* What you will do *
Lines containing the word "namespace" are to be copied from the data below.

* Given entries *

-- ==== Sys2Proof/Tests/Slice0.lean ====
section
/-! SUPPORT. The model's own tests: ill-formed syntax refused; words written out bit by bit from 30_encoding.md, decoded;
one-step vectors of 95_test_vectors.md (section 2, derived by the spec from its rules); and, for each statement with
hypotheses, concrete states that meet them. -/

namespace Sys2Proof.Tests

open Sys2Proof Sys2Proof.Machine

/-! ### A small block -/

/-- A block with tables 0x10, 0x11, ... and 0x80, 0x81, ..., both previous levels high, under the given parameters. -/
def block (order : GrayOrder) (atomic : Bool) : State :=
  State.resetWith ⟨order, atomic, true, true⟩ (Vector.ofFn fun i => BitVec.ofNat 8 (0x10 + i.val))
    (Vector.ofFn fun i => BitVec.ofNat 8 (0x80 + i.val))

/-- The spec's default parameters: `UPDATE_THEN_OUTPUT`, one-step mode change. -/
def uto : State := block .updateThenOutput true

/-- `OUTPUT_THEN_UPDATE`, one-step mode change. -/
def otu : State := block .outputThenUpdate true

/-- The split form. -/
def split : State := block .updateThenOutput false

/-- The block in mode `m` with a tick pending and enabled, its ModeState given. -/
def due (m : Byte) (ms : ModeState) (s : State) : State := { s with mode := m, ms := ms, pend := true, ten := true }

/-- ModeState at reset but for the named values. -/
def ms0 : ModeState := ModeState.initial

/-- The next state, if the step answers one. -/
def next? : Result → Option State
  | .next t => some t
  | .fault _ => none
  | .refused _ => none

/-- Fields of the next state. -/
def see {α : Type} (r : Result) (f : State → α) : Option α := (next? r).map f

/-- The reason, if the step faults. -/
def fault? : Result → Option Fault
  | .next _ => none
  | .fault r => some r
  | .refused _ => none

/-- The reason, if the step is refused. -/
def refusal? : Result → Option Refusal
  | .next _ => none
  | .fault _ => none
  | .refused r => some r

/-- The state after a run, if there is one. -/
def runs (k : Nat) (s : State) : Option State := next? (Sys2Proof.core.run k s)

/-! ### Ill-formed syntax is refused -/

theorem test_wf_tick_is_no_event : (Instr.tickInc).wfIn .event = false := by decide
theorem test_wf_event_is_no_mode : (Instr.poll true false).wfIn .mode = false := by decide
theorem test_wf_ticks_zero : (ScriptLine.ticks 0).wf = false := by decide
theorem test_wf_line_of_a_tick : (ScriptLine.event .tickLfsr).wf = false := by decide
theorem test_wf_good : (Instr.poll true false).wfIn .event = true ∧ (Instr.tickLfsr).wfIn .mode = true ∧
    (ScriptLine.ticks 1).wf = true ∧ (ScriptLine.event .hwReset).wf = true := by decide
...
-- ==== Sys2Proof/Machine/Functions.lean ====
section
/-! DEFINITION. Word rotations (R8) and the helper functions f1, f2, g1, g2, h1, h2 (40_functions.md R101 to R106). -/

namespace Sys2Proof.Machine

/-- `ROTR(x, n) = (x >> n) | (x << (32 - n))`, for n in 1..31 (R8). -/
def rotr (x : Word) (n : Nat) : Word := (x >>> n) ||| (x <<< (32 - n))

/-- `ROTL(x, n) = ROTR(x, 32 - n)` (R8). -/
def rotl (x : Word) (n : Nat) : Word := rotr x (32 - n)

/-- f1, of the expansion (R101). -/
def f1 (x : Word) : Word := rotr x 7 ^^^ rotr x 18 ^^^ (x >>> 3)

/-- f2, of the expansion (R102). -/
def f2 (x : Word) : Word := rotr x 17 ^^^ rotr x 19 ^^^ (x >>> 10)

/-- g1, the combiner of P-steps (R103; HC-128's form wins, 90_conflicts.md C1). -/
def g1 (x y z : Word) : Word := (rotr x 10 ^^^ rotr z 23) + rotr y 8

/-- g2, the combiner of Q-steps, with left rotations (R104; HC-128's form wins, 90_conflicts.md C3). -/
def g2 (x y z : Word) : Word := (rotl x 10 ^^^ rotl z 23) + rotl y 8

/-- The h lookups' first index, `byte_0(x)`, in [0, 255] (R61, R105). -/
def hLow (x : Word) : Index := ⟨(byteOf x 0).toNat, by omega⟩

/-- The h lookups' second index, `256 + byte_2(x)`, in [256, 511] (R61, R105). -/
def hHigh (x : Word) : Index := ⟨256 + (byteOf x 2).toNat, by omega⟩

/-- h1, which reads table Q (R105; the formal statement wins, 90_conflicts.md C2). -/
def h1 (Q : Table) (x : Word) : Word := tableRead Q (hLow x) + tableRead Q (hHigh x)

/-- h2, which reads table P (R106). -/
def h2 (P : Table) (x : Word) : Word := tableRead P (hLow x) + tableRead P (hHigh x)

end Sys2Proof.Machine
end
...
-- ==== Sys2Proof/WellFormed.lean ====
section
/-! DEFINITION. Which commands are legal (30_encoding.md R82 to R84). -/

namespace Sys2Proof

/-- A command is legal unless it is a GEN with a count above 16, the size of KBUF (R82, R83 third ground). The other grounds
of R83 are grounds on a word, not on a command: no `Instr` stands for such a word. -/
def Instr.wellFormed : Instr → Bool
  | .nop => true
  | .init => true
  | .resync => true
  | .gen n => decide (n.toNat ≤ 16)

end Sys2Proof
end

* Answer section *
namespace Sys2Proof.Tests
namespace Sys2Proof.Machine
namespace Sys2Proof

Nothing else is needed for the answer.